_Requirement_:
Among the lines below, tally those holding the string "obtain" and give the total only.

##########

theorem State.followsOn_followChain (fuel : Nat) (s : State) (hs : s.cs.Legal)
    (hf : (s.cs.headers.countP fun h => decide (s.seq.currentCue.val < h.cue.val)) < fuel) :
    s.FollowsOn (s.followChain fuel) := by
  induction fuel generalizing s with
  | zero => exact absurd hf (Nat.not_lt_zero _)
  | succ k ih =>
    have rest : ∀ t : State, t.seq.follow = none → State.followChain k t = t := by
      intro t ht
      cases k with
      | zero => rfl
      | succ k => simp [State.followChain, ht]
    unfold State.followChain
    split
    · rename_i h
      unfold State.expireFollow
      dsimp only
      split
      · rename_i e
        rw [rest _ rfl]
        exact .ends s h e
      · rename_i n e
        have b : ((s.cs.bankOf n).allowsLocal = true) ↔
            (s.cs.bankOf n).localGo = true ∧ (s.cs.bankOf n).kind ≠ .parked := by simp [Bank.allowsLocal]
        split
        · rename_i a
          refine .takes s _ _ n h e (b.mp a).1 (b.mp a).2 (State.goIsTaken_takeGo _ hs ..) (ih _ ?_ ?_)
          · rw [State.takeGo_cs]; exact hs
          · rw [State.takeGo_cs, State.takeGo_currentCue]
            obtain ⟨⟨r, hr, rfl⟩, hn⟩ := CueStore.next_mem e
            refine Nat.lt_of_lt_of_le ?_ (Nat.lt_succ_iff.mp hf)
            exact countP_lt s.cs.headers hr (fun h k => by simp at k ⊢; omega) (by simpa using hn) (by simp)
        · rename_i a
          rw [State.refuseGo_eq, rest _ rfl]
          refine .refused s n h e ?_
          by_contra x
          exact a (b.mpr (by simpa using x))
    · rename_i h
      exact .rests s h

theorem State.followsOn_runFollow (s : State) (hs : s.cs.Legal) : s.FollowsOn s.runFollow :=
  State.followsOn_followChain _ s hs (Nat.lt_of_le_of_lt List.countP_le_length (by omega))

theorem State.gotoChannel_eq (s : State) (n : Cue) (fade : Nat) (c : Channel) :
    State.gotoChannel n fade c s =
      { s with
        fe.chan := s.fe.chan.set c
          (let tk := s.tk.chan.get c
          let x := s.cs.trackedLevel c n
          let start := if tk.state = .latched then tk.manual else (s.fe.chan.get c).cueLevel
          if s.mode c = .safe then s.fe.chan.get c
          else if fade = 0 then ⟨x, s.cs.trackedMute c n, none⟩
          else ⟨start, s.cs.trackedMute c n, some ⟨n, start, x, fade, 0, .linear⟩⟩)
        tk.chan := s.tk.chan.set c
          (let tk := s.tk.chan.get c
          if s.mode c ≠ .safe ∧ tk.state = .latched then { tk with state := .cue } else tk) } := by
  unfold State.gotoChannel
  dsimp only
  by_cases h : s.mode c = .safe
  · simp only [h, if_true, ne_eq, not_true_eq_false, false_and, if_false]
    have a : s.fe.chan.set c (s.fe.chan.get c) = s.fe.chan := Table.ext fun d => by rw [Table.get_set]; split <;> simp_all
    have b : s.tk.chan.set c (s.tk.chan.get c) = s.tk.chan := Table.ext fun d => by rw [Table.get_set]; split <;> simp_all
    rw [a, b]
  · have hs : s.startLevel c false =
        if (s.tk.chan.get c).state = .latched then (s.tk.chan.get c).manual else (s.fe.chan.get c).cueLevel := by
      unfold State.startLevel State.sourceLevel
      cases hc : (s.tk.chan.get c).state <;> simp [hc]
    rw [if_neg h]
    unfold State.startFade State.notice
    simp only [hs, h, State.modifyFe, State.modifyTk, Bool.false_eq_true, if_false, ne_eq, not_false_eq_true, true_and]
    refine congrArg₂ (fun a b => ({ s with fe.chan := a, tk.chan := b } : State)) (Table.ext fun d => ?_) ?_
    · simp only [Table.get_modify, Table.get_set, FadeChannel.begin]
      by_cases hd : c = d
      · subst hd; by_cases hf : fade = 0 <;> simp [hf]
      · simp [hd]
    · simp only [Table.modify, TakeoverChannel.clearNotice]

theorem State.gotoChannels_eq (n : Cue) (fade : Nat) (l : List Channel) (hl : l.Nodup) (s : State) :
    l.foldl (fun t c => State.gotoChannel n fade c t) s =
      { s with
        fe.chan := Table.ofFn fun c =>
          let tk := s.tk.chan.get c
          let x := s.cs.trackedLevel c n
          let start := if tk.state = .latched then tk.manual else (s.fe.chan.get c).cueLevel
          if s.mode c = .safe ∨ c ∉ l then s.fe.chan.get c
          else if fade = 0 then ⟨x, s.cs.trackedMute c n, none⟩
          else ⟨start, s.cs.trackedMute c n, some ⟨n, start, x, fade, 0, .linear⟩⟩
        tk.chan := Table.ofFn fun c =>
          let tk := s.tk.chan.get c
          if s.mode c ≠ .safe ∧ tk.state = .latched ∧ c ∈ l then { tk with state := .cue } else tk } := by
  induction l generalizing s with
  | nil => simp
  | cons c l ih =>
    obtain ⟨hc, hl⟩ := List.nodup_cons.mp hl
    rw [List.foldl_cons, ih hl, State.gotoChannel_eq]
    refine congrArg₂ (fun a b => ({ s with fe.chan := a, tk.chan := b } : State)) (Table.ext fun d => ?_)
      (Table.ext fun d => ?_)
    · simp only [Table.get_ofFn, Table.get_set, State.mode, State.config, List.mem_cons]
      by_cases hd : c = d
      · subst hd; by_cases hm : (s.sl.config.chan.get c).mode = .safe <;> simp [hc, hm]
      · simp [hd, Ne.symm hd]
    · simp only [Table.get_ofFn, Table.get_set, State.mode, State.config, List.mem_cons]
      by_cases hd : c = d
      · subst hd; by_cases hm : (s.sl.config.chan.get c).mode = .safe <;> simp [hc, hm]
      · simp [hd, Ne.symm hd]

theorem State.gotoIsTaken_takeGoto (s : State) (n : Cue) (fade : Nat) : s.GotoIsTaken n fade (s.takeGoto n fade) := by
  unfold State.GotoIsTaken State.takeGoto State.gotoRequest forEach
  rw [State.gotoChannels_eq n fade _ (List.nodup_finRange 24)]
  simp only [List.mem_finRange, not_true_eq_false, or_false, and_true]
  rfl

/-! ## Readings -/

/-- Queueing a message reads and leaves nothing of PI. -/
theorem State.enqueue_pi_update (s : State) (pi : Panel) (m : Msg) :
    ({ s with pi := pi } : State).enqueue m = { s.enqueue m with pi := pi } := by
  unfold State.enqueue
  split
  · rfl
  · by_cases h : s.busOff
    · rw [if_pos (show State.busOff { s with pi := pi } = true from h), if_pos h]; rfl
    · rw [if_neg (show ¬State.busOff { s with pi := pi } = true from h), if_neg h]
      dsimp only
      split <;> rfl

##########

_Solved problem_:
2